• EXCERPTED RECORDS
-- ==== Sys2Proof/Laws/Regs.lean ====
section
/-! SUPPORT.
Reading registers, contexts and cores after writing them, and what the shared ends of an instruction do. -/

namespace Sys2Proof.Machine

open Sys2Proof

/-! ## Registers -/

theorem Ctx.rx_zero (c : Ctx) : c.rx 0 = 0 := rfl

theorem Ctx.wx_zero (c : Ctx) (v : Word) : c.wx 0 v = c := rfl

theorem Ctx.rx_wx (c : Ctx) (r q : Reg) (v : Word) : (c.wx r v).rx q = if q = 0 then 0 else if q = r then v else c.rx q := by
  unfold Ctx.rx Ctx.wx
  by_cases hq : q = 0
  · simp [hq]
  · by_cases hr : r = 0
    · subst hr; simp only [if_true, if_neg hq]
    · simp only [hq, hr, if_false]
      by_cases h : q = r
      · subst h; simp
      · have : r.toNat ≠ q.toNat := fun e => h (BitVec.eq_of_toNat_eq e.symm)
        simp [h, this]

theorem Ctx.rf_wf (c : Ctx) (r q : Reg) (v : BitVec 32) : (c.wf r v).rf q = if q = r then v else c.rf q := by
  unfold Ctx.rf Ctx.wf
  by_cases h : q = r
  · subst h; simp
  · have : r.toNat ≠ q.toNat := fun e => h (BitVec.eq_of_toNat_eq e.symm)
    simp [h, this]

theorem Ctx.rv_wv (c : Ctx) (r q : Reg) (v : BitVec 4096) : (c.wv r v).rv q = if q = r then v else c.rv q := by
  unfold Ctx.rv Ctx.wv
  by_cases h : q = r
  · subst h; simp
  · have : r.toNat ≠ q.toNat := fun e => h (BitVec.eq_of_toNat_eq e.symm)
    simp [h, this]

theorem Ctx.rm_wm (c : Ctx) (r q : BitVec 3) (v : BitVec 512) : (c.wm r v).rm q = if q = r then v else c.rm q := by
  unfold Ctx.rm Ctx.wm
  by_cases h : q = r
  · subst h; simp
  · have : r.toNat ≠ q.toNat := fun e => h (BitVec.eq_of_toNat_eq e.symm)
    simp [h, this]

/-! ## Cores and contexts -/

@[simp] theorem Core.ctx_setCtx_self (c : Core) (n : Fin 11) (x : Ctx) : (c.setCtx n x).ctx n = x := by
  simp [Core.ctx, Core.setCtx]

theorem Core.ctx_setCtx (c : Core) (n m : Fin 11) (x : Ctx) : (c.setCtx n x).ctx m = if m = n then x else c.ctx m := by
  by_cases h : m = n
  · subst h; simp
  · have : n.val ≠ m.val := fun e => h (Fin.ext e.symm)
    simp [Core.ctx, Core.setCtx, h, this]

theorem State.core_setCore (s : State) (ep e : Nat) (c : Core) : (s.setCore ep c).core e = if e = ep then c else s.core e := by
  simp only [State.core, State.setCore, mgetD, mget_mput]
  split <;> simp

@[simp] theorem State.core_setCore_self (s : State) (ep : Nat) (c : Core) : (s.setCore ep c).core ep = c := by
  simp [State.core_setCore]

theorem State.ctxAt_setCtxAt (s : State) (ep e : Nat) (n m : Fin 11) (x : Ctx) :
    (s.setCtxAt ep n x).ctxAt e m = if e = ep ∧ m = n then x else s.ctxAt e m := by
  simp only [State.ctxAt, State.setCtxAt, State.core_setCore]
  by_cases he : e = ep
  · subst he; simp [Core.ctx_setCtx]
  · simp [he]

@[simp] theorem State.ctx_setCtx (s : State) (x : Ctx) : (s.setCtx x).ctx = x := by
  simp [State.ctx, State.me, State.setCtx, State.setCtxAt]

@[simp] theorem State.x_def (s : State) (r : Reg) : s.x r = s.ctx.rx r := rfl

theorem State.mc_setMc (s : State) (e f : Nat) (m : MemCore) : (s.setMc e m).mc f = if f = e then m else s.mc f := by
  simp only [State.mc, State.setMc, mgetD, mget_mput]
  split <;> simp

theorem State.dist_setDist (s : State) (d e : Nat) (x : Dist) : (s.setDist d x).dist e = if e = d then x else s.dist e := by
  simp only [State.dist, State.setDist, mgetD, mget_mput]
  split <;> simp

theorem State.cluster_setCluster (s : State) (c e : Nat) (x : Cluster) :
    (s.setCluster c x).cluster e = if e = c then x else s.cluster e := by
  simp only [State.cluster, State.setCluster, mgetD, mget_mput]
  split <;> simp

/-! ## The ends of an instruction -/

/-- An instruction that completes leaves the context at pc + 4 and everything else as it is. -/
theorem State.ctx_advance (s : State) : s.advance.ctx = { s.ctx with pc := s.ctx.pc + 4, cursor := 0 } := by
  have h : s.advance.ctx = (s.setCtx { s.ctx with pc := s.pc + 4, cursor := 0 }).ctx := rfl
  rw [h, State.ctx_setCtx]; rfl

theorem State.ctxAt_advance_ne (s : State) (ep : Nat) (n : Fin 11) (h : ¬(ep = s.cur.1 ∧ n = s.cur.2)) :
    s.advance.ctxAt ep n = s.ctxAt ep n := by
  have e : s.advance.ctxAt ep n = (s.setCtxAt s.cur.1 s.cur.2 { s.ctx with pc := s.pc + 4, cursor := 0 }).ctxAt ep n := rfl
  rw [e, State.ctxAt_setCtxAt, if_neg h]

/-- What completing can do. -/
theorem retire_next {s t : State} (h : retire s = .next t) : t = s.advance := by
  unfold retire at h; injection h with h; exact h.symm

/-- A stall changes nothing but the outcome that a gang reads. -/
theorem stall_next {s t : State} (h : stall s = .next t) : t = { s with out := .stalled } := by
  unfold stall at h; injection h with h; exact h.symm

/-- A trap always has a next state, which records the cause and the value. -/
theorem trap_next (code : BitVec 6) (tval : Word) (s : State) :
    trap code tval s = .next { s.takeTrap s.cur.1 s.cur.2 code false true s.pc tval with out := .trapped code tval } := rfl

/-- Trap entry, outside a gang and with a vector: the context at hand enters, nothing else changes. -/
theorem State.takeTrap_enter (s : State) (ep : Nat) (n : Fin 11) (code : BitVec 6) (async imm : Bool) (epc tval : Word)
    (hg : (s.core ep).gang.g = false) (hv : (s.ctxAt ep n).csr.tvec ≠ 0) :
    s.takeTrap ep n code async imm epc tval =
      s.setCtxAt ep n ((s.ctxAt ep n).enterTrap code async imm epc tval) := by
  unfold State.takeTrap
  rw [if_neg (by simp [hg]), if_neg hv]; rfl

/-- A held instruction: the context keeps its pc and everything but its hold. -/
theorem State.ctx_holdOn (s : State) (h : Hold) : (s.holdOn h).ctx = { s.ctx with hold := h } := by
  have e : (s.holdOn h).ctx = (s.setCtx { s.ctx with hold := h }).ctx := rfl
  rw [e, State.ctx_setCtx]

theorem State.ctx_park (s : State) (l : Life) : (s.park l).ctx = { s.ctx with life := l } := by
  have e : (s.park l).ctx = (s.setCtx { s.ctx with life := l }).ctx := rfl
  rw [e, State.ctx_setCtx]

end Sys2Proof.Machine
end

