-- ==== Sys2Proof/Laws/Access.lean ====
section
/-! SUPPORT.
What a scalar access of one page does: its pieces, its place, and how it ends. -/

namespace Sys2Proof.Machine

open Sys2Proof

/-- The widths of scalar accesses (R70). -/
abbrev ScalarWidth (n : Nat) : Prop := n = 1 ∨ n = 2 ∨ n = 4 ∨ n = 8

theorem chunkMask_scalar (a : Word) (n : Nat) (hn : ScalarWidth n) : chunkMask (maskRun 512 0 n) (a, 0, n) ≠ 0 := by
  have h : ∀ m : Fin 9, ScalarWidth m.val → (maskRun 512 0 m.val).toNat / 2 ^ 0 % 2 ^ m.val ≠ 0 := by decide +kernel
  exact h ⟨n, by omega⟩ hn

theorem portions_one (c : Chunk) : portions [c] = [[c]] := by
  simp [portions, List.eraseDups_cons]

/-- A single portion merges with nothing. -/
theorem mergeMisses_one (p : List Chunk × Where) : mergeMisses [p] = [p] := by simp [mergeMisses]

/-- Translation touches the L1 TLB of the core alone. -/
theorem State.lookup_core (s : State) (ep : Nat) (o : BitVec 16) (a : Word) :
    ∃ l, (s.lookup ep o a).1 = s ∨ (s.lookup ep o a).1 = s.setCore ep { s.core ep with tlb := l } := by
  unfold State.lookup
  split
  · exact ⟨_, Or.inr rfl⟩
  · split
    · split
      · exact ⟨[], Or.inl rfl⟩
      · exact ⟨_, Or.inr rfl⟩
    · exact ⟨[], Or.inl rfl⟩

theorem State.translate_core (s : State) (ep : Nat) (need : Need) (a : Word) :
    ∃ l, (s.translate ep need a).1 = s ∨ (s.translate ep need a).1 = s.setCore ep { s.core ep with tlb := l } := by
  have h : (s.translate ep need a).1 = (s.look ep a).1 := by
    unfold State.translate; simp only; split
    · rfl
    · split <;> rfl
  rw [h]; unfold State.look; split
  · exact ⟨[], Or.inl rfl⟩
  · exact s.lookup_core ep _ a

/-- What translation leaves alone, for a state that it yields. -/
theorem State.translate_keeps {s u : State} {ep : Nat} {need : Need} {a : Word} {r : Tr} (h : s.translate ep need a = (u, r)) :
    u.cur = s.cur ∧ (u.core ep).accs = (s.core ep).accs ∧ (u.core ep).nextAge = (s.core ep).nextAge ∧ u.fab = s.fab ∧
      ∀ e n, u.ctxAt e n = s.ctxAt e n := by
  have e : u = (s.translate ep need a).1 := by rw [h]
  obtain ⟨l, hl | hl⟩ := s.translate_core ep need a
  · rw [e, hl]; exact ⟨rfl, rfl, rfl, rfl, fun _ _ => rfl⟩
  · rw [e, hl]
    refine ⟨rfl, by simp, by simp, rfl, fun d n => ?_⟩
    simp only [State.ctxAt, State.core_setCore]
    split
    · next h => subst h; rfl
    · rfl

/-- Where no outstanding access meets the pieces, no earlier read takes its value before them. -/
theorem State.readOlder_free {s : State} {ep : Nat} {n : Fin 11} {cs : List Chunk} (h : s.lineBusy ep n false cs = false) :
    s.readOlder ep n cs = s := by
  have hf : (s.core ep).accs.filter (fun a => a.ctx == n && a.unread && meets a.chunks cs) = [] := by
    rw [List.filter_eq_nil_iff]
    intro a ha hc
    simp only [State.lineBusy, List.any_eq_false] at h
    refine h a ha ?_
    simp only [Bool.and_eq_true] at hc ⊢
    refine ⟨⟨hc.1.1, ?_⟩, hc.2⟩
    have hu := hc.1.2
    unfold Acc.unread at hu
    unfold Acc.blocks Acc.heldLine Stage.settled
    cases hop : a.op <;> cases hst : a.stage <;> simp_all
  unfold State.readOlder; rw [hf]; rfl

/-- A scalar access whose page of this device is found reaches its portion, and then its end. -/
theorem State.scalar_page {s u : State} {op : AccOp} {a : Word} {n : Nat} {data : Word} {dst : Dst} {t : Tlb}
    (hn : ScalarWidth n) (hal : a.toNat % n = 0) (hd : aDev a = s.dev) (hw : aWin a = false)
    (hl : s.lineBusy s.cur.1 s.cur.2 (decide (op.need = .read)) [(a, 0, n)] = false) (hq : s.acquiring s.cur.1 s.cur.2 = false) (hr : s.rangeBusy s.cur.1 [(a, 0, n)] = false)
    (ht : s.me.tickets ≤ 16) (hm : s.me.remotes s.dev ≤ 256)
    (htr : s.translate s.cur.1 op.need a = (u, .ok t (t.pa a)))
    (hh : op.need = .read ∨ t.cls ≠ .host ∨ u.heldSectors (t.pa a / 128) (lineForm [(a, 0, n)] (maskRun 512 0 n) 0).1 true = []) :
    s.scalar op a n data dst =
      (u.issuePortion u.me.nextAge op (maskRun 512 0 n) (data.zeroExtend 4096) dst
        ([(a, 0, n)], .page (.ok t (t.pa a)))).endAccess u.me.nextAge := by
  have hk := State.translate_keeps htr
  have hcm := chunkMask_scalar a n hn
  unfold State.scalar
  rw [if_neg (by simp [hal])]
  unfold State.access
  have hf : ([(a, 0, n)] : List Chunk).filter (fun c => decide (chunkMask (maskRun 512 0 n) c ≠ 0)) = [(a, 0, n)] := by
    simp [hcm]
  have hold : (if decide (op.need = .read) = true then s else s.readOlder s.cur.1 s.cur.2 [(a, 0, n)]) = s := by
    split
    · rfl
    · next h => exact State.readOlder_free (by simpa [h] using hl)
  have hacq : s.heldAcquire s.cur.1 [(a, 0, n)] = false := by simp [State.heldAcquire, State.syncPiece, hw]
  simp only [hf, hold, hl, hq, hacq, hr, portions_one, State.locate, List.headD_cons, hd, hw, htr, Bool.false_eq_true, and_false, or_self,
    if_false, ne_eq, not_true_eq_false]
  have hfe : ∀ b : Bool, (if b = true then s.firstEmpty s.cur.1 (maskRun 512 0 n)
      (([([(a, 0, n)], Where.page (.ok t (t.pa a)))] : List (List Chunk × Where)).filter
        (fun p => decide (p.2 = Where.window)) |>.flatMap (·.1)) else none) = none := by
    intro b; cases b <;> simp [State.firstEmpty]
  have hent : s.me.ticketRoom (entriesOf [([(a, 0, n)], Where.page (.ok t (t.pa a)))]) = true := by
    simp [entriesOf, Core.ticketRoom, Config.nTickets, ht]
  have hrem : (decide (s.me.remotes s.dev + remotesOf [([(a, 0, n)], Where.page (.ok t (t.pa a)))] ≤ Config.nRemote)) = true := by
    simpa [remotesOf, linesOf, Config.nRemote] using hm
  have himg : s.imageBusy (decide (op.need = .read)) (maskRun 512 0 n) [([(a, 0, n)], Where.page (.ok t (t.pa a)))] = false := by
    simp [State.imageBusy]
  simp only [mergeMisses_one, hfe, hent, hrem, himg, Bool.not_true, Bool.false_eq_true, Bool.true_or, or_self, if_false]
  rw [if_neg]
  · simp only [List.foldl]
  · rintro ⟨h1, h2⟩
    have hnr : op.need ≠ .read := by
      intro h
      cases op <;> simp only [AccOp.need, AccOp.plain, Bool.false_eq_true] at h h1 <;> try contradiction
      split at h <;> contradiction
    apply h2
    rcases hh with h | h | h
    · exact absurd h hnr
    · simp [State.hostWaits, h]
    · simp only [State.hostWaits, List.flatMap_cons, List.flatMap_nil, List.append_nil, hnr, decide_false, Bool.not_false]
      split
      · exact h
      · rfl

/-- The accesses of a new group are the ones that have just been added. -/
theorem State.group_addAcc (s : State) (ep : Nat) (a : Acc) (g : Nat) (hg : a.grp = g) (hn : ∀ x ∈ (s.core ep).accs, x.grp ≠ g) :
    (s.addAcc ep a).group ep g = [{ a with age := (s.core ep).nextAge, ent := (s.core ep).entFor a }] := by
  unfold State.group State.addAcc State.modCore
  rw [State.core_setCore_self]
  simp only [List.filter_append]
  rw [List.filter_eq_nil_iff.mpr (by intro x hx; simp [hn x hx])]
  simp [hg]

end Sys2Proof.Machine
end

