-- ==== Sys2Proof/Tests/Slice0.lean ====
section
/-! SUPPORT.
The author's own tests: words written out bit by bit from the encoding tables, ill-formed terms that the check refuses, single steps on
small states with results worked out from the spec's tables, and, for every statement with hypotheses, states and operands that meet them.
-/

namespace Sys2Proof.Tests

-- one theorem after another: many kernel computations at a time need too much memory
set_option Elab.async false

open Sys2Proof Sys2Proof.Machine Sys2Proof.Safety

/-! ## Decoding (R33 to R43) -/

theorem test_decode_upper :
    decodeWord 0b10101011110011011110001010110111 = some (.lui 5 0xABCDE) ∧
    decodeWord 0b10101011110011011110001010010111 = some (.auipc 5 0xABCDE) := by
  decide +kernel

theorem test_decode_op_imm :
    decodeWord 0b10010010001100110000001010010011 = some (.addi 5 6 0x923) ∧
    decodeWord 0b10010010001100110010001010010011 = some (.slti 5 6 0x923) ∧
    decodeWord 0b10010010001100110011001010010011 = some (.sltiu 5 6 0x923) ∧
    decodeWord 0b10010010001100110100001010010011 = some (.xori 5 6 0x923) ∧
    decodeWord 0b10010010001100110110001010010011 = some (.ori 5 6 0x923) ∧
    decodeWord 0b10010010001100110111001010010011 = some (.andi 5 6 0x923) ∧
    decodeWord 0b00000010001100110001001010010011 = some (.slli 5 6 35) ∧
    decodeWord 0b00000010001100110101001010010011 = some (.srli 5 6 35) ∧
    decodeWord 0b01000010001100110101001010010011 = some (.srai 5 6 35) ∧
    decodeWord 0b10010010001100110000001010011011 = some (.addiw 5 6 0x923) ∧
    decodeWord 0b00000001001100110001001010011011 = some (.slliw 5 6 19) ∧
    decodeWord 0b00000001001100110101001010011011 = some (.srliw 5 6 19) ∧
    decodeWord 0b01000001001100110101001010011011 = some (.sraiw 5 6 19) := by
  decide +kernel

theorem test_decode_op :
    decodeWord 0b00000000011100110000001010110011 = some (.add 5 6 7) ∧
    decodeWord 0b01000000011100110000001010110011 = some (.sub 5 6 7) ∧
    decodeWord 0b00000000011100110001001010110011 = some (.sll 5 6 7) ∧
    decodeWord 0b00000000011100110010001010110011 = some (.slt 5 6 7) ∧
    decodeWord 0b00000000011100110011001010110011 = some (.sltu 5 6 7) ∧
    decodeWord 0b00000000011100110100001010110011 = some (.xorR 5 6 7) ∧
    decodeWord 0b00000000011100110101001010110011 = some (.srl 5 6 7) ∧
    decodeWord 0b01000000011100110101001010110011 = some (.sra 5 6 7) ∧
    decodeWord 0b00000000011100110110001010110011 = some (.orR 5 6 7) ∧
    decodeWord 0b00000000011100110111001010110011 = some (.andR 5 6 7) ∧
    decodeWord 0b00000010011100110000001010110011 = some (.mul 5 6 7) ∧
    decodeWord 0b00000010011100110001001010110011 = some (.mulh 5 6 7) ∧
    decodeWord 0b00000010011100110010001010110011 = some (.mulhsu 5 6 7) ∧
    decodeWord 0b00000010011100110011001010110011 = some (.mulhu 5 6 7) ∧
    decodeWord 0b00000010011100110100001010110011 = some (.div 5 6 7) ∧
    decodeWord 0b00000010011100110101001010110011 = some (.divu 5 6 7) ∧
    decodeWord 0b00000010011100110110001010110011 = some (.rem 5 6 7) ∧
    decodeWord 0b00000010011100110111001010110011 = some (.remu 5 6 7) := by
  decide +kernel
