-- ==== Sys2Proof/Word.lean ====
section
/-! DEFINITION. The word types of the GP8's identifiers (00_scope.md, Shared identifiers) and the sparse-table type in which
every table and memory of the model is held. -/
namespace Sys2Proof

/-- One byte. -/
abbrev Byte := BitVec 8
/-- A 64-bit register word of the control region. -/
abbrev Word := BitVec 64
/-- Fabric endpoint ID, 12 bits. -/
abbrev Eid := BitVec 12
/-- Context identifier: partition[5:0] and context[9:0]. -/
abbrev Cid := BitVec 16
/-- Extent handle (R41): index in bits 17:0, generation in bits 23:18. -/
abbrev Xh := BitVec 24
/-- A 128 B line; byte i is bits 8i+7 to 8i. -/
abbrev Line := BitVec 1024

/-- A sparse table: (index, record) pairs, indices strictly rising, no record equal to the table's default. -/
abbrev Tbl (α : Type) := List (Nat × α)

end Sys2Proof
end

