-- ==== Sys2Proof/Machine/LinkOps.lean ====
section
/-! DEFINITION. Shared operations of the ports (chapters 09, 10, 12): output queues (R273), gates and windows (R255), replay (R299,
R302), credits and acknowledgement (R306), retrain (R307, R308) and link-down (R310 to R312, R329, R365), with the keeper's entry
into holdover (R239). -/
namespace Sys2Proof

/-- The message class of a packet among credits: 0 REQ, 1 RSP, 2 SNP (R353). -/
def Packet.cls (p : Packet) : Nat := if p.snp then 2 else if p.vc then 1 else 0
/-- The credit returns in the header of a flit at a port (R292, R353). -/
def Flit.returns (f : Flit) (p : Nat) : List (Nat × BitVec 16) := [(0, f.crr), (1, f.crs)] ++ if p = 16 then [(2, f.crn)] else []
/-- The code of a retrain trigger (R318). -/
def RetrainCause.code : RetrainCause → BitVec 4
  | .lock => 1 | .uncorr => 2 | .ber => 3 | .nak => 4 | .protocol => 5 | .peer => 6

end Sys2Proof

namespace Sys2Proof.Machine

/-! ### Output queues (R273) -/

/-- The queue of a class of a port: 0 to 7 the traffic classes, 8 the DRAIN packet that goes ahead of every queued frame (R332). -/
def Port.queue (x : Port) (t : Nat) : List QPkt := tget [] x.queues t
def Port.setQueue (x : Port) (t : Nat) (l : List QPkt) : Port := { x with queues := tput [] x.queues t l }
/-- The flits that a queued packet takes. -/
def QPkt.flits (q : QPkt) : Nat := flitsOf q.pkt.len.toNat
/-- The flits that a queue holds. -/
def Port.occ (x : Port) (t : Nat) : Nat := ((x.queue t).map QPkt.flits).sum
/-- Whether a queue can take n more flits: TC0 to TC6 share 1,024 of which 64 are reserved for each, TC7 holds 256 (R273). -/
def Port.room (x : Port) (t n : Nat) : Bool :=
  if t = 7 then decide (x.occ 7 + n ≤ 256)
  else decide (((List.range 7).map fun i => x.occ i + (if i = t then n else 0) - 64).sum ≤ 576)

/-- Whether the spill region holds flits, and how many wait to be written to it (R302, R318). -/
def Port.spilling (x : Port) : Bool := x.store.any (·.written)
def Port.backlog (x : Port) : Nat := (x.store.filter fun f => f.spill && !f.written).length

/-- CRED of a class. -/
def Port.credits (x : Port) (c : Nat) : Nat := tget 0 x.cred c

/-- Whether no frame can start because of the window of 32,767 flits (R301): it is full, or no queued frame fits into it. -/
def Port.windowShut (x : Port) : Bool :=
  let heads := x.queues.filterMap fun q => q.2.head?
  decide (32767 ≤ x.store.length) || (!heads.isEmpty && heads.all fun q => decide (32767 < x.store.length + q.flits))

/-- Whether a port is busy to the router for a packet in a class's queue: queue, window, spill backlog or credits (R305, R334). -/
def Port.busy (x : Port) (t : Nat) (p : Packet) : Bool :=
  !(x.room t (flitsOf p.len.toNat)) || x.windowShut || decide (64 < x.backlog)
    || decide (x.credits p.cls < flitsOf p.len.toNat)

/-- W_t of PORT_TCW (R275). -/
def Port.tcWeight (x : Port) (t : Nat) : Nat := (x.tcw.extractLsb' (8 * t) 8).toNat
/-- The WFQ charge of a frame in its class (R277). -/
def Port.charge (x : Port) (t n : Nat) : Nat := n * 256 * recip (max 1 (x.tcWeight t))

• WHAT YOU ARE ASKED TO DO
Using the records above, restate word for word the lines from the one with "trap code tval" through the one with "theorem chunkMask_scalar (a", both included.

• WRITTEN ANSWER
    trap code tval s = .next { s.takeTrap s.cur.1 s.cur.2 code false true s.pc tval with out := .trapped code tval } := rfl

/-- Trap entry, outside a gang and with a vector: the context at hand enters, nothing else changes. -/
theorem State.takeTrap_enter (s : State) (ep : Nat) (n : Fin 11) (code : BitVec 6) (async imm : Bool) (epc tval : Word)
    (hg : (s.core ep).gang.g = false) (hv : (s.ctxAt ep n).csr.tvec ≠ 0) :
    s.takeTrap ep n code async imm epc tval =
      s.setCtxAt ep n ((s.ctxAt ep n).enterTrap code async imm epc tval) := by
  unfold State.takeTrap
  rw [if_neg (by simp [hg]), if_neg hv]; rfl

/-- A held instruction: the context keeps its pc and everything but its hold. -/
theorem State.ctx_holdOn (s : State) (h : Hold) : (s.holdOn h).ctx = { s.ctx with hold := h } := by
  have e : (s.holdOn h).ctx = (s.setCtx { s.ctx with hold := h }).ctx := rfl
  rw [e, State.ctx_setCtx]

theorem State.ctx_park (s : State) (l : Life) : (s.park l).ctx = { s.ctx with life := l } := by
  have e : (s.park l).ctx = (s.setCtx { s.ctx with life := l }).ctx := rfl
  rw [e, State.ctx_setCtx]

end Sys2Proof.Machine
end

-- ==== Sys2Proof/Laws/Access.lean ====
section
/-! SUPPORT.
What a scalar access of one page does: its pieces, its place, and how it ends. -/

namespace Sys2Proof.Machine

open Sys2Proof

/-- The widths of scalar accesses (R70). -/
abbrev ScalarWidth (n : Nat) : Prop := n = 1 ∨ n = 2 ∨ n = 4 ∨ n = 8

theorem chunkMask_scalar (a : Word) (n : Nat) (hn : ScalarWidth n) : chunkMask (maskRun 512 0 n) (a, 0, n) ≠ 0 := by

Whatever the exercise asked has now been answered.